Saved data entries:
----

-- ==== Sys2Proof/Certificates/Slice0/Obligations.lean ====
section
/-! DEFINITION. The statements for the provers. -/
open Sys2Proof Sys2Proof.Machine

/-- Identity and register commands complete (R344, R348, R349). -/
def Obligations.RegisterCommandsAnswer : Prop :=
  (∀ (s : State) (r : Req), s.takes r .anyone (r.length = 2) →
    exec (.idGet r) s = .next (s.commit r 0x0000 .anyone stOk false
      [s.idDevice, wordOf s.sec.fuses.serial 0, wordOf s.sec.fuses.serial 1, s.lk.fwVersion, w32 s.lk.fwSlot.toNat,
        if s.img.st = CfgSt.noImage then 0 else s.actVer, w32 s.img.bootRole.toNat, w32 s.lnk.devNum.toNat])) ∧
  (∀ (s : State) (r : Req), s.takes r .anyone (r.length ≤ 1023) →
    exec (.ping r) s = .next (s.commit r 0x0001 .anyone stOk false r.params)) ∧
  (∀ (s : State) (r : Req), s.takes r .anyone (r.length = 4) → csrRangeBad (r.p 0).toNat (r.p 1).toNat = false →
    exec (.csrRead r) s = .next ((s.csrReads (r.p 0).toNat (r.p 1).toNat).1.commit r 0x0010 .anyone stOk false
      (s.csrReads (r.p 0).toNat (r.p 1).toNat).2)) ∧
  (∀ (s : State) (r : Req), s.takes r .owner (decide (4 ≤ r.length) && r.length = 4 + (r.p 1).toNat) →
    csrRangeBad (r.p 0).toNat (r.p 1).toNat = false →
    exec (.csrWrite r) s = .next ((s.csrWrites (r.p 0).toNat (r.params.drop 2) 0).1.commit r 0x0011 .owner stOk false
      [w32 (s.csrWrites (r.p 0).toNat (r.params.drop 2) 0).2]))

/-- Ownership commands complete (R332, R333, R334, R350, R351). -/
def Obligations.OwnershipCommandsMoveTheOwner : Prop :=
  (∀ (s : State) (r : Req), s.takes r .claim (r.length = 2) →
    exec (.claim r) s = .next ((s.setOwner r.port.num 0).commit r 0x0100 .claim stOk false
      [w32 (s.setOwner r.port.num 0).lk.owner.toNat, w32 s.lk.leaseLen.toNat])) ∧
  (∀ (s : State) (r : Req), s.takes r .owner (r.length = 2) →
    exec (.release r) s = .next (((s.setOwner 0 2).modLk fun k => { k with leaseTicks := 0 }).commit r 0x0101 .owner stOk false [])) ∧
  (∀ (s : State) (r : Req), s.takes r .owner (r.length = 3) → 1 ≤ (r.p 0).toNat → (r.p 0).toNat ≤ 4 →
    exec (.handover r) s = .next ((s.setOwner (r.p 0).toNat 1).renewLease.commit r 0x0102 .owner stOk false [])) ∧
  (∀ (s : State) (r : Req), s.takes r .owner (r.length = 3) → 1 ≤ (r.p 0).toNat → (r.p 0).toNat ≤ 3600 →
    exec (.leaseSet r) s = .next ((s.modLk fun k => { k with leaseLen := BitVec.ofNat 12 (r.p 0).toNat }).commit r 0x0103 .owner
      stOk false [])) ∧
  (∀ (s : State) (r : Req), s.takes r .anyone (r.length = 2) →
    exec (.ownerGet r) s = .next (s.commit r 0x0104 .anyone stOk false
      [w32 s.lk.owner.toNat, w32 s.leaseSeconds, w32 s.lk.leaseLen.toNat, w32 r.port.num])) ∧
  (∀ (s : State) (r : Req), s.takes r .owner (decide (5 ≤ r.length) && reqLength (r.p 1) = r.length - 3) → s.room r →
    only (r.p 0) 4 = true → r.port ≠ .array → (s.linkAt (r.p 0).toNat).valid = true → (s.linkAt (r.p 0).toNat).isUp = true →
    exec (.forward r) s = .next (((s.modLk fun k => { k with forwards := k.forwards ++
        [{ origin := r.origin 0x0105, link := (r.p 0).toNat }] }).modLink (r.p 0).toNat fun x =>
      { x with mgmtQ := x.mgmtQ ++ [.words (mgmtWord 0x10 (r.params.drop 1).length :: r.params.drop 1)] }).accepts r 0x0105 .owner))

/-- Staging commands complete (R231, R354). -/
def Obligations.StagingCommandsWriteTheStagedBank : Prop :=
  (∀ (s : State) (r : Req), s.takes r .owner (r.length = 3) → (r.p 0).toNat ≤ bankBytes → s.stagedTaken = false →
    exec (.stageBegin r) s = .next ((s.beginStaged.modImg fun x => { x with chunkLen := some (r.p 0).toNat }).commit r 0x0202
      .owner stOk false [])) ∧
  (∀ (s : State) (r : Req) (len : Nat), s.takes r .owner (decide (3 ≤ r.length)) → s.img.chunkLen = some len →
    (r.p 0).toNat % 4 = 0 → (r.p 0).toNat + 4 * (r.params.drop 1).length ≤ len → s.stagedTaken = false →
    exec (.stageChunk r) s = .next (((s.writeStaged (r.p 0).toNat (bytesOfWords (r.params.drop 1))).modBank s.img.stg fun x =>
      { x with mark := none }).commit r 0x0203 .owner stOk false [])) ∧
  (∀ (s : State) (r : Req) (len : Nat), s.takes r .owner (r.length = 2) → s.room r → s.img.chunkLen = some len →
    s.stagedTaken = false →
    exec (.stageEnd r) s = .next (((s.modBank s.img.stg fun x => { x with len := len }).modImg fun x =>
      { x with chunkLen := none, readback := some (r.origin 0x0204) }).accepts r 0x0204 .owner)) ∧
  (∀ (s : State) (r : Req), s.takes r .owner (r.length = 5) → s.room r → (r.p 2).toNat ≤ bankBytes → s.stagedTaken = false →
    exec (.stageHost r) s = .next (((s.beginStaged.modBank s.img.stg fun x => { x with len := (r.p 2).toNat }).modImg fun x =>
      { x with staging := some { origin := r.origin 0x0201, addr := (r.p 0).toNat + 2 ^ 32 * (r.p 1).toNat,
                                 len := (r.p 2).toNat } }).accepts r 0x0201 .owner).stageNext)

/-- Image commands complete (R243, R244, R353, R355). -/
def Obligations.ImageCommandsAnswer : Prop :=
  (∀ (s : State) (r : Req), s.takes r .anyone (r.length = 2) →
    exec (.imgStatus r) s = .next (s.commit r 0x0200 .anyone stOk false
      [s.cfgStatus, s.actVer, s.actBase, s.prevVer, s.stgVer, s.cfgSlots, s.cfgLevee, s.wearWord 0, s.wearWord 1, s.wearWord 2])) ∧
  (∀ (s : State) (r : Req), s.takes r .anyone (r.length = 3) → (r.p 0).toNat ≤ 2 →
    (s.img.bank (s.img.roleBank (r.p 0).toNat)).bytes ≠ [] →
    exec (.imgHeader r) s = .next (s.commit r 0x020B .anyone stOk false
      ((List.range 128).map fun i => (s.img.bank (s.img.roleBank (r.p 0).toNat)).base.hw i))) ∧
  (∀ (s : State) (r : Req), s.takes r .owner (r.length = 3) → s.room r → only (r.p 0) 1 = true →
    s.commitJudge (s.img.bank s.img.stg).base = 0 →
    exec (.imageCommit r) s = .next (((if (s.img.bank s.img.stg).base.partly then s.addPatch (s.img.bank s.img.stg).base else s).setPendOp
      { kind := if (s.img.bank s.img.stg).base.partly then .partialCommit else .full, atStart := decide (r.p 0 = 1),
        origin := some (r.origin 0x0205), fell := decide (s.img.bootRole = 1) }).accepts r 0x0205 .owner).pendNow) ∧
  (∀ (s : State) (r : Req), s.takes r .owner (r.length = 3) → s.room r → only (r.p 0) 1 = true → s.rollbackJudge = 0 →
    exec (.rollback r) s = .next ((s.setPendOp
      { kind := .rollback, atStart := decide (r.p 0 = 1), origin := some (r.origin 0x0206) }).accepts r 0x0206 .owner).pendNow) ∧
  (∀ (s : State) (r : Req), s.takes r .owner (r.length = 2) → s.room r → (s.fab.levees.any (·.awaitJoin)) = true →
    s.img.pend = none →
    exec (.join r) s = .next ((s.setPendOp
      { kind := .join, atStart := false, origin := some (r.origin 0x0207) }).accepts r 0x0207 .owner).pendNow) ∧
  (∀ (s : State) (r : Req) (p : PendOp), s.takes r .owner (r.length = 2) → s.img.pend = some p → s.pastStep6 p = false →
    exec (.cancel r) s = .next ((((if p.kind = OpKind.partialCommit then
        (s.modImg fun x => { x with pend := none }).modBank s.img.act fun b => { b with patches := b.patches.filter (·.applied) }
      else s.modImg fun x => { x with pend := none }).postRecord? p.origin stBusy [])).commit r 0x0208 .owner stOk false
        [w32 p.kind.opcode])) ∧
  (∀ (s : State) (r : Req), s.takes r .anyone (r.length = 3) → s.room r → (r.p 0).toNat ≤ 2 → s.img.verify = none →
    exec (.verify r) s = .next ((s.modImg fun x => { x with verify := some (r.origin 0x0209, (r.p 0).toNat) }).accepts r 0x0209
      .anyone)) ∧
  (∀ (s : State) (r : Req), s.takes r .owner (r.length = 2) → s.img.stepWait = true →
    exec (.releaseGo r) s = .next (s.releaseGo.commit r 0x020A .owner stOk false []))

/-- Window commands complete (R102, R279, R344, R356, R357). -/
def Obligations.WindowCommandsAnswer : Prop :=
  (∀ (s : State) (r : Req), s.takes r .anyone (r.length = 2) →
    exec (.winStatus r) s = .next (s.freshen.commit r 0x0300 .anyone stOk false
      ([s.freshen.winState, w32 s.win.hold.toNat, wordOf s.win.cnt 0, wordOf s.win.cnt 1, s.freshen.winReg 0x28,
        w32 s.win.horizon.toNat, s.win.minLen, w32 s.win.evt.toNat, s.win.lateCnt, s.win.stallPulses, s.win.slotPulses,
        s.win.bndTime, s.win.earlyCnt] ++ s.stamp.words))) ∧
  (∀ (s : State) (r : Req), s.takes r .owner (r.length = 3) → only (r.p 0) 1 = true →
    exec (.winHold r) s = .next ((s.winHold (decide (r.p 0 = 1))).commit r 0x0301 .owner stOk false [])) ∧
  (∀ (s : State) (r : Req), s.takes r .owner (r.length = 7) → (r.p 0).toNat ≤ 2 → only (r.p 3) 5 = true → only (r.p 4) 20 = true →
    exec (.winConfig r) s = .next (((((s.winMode (bitsOf 2 (r.p 0))).winLen (r.p 1)).modWin fun w =>
      { w with genPeriod := r.p 2, stallLimit := bitsOf 20 (r.p 4) }).winLead (bitsOf 5 (r.p 3))).commit r 0x0302 .owner stOk
        false [])) ∧
  (∀ (s : State) (r : Req), s.takes r .owner (r.length = 3) → s.room r → 2 ≤ (r.p 0).toNat → (r.p 0).toNat ≤ 32 →
    s.canStart = true → s.windowRunning = false → s.lnk.startOrigin = none →
    exec (.arrayStart r) s = .next ((s.accepts r 0x0303 .owner).arrayStart (r.origin 0x0303) (r.p 0).toNat)) ∧
  (∀ (s u : State) (r : Req), s.takes r .owner (r.length = 2) →
    u = (if (s.clearCause 3).laneBare then s.clearCause 3 else (s.clearCause 3).clearCause 2) →
    (w32 u.win.causes.toNat = 0 → exec (.faultClear r) s = .next (u.commit r 0x0304 .owner stOk false [0])) ∧
    (w32 u.win.causes.toNat ≠ 0 →
      exec (.faultClear r) s = .next (u.commit r 0x0304 .owner stHwFault false [w32 u.win.causes.toNat])))

/-- Power commands complete (R358, R413, R415, R420, R422, R425, R431, R434). -/
def Obligations.PowerCommandsAnswer : Prop :=
  (∀ (s : State) (r : Req), s.takes r .anyone (r.length = 2) →
    exec (.pwrStatus r) s = .next (s.commit r 0x0400 .anyone stOk false
      (((List.range 64).map fun d => w32 (s.domCode d)) ++ [s.wakeWord]))) ∧
  (∀ (s : State) (r : Req), s.takes r .owner (r.length = 4) → s.room r → only (r.p 0) 6 = true → only (r.p 1) 2 = true →
    s.domSetBad (r.p 0).toNat (pstateOf (r.p 1).toNat) = false → s.domTaken (r.p 0).toNat = false → s.pwr.dev ≠ .entering →
    (s.domSaved (r.p 0).toNat = true → exec (.domainSet r) s = .next ((s.modDom (r.p 0).toNat fun x =>
      { x with before := some (pstateOf (r.p 1).toNat), waking := some (r.origin 0x0401) }).accepts r 0x0401 .owner)) ∧
    (s.domSaved (r.p 0).toNat = false → s.domCode (r.p 0).toNat ≠ (pstateOf (r.p 1).toNat).code →
      exec (.domainSet r) s = .next ((s.accepts r 0x0401 .owner).domAsk (r.p 0).toNat (pstateOf (r.p 1).toNat)
        (r.origin 0x0401))) ∧
    (s.domSaved (r.p 0).toNat = false → s.domCode (r.p 0).toNat = (pstateOf (r.p 1).toNat).code →
      exec (.domainSet r) s = .next (((s.domStays (r.p 0).toNat (pstateOf (r.p 1).toNat)).accepts r 0x0401 .owner).postRecord
        (r.origin 0x0401) stOk [w32 (pstateOf (r.p 1).toNat).code]))) ∧
  (∀ (s : State) (r : Req), s.takes r .owner (r.length = 3) → s.room r → (r.p 0).toNat = 1 ∨ (r.p 0).toNat = 2 →
    s.pwr.dev = .run ∨ s.pwr.dev = .sleep ∨ s.pwr.dev = .deep →
    exec (.deviceSleep r) s = .next ((s.accepts r 0x0402 .owner).sleepRequest (BitVec.ofNat 2 (r.p 0).toNat)
      (some (r.origin 0x0402)))) ∧
  (∀ (s : State) (r : Req), s.takes r .owner (r.length = 4) → only (r.p 0) 6 = true →
    exec (.wakeConfig r) s = .next (((s.wakeEnable (bitsOf 6 (r.p 0))).modPwr fun p => { p with timer := r.p 1 }).commit r 0x0403
      .owner stOk false [])) ∧
  (∀ (s : State) (r : Req), s.takes r .owner (r.length = 2) → s.pwr.dev = .run →
    exec (.wake r) s = .next (s.sleepWithdraw.commit r 0x0404 .owner stOk false [])) ∧
  (∀ (s : State) (r : Req), s.takes r .owner (r.length = 2) → s.room r → s.pwr.dev ≠ .run →
    s.pwr.dev ≠ .thermal ∨ s.thm.hotStart = false → (∀ w, s.pwr.wake = some w → w.origin = none) →
    exec (.wake r) s = .next ((s.accepts r 0x0404 .owner).wakeBy 5 (some (r.origin 0x0404)))) ∧
  (∀ (s : State) (r : Req), s.takes r .owner (r.length = 3) → 70 ≤ (r.p 0).toNat → (r.p 0).toNat ≤ 100 →
    exec (.thermalSet r) s = .next ((s.thmStart (r.p 0).toNat).commit r 0x0405 .owner stOk false []))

----

From the data, collect all lines where the string "csrWrites" appears.

    exec (.csrWrite r) s = .next ((s.csrWrites (r.p 0).toNat (r.params.drop 2) 0).1.commit r 0x0011 .owner stOk false
      [w32 (s.csrWrites (r.p 0).toNat (r.params.drop 2) 0).2]))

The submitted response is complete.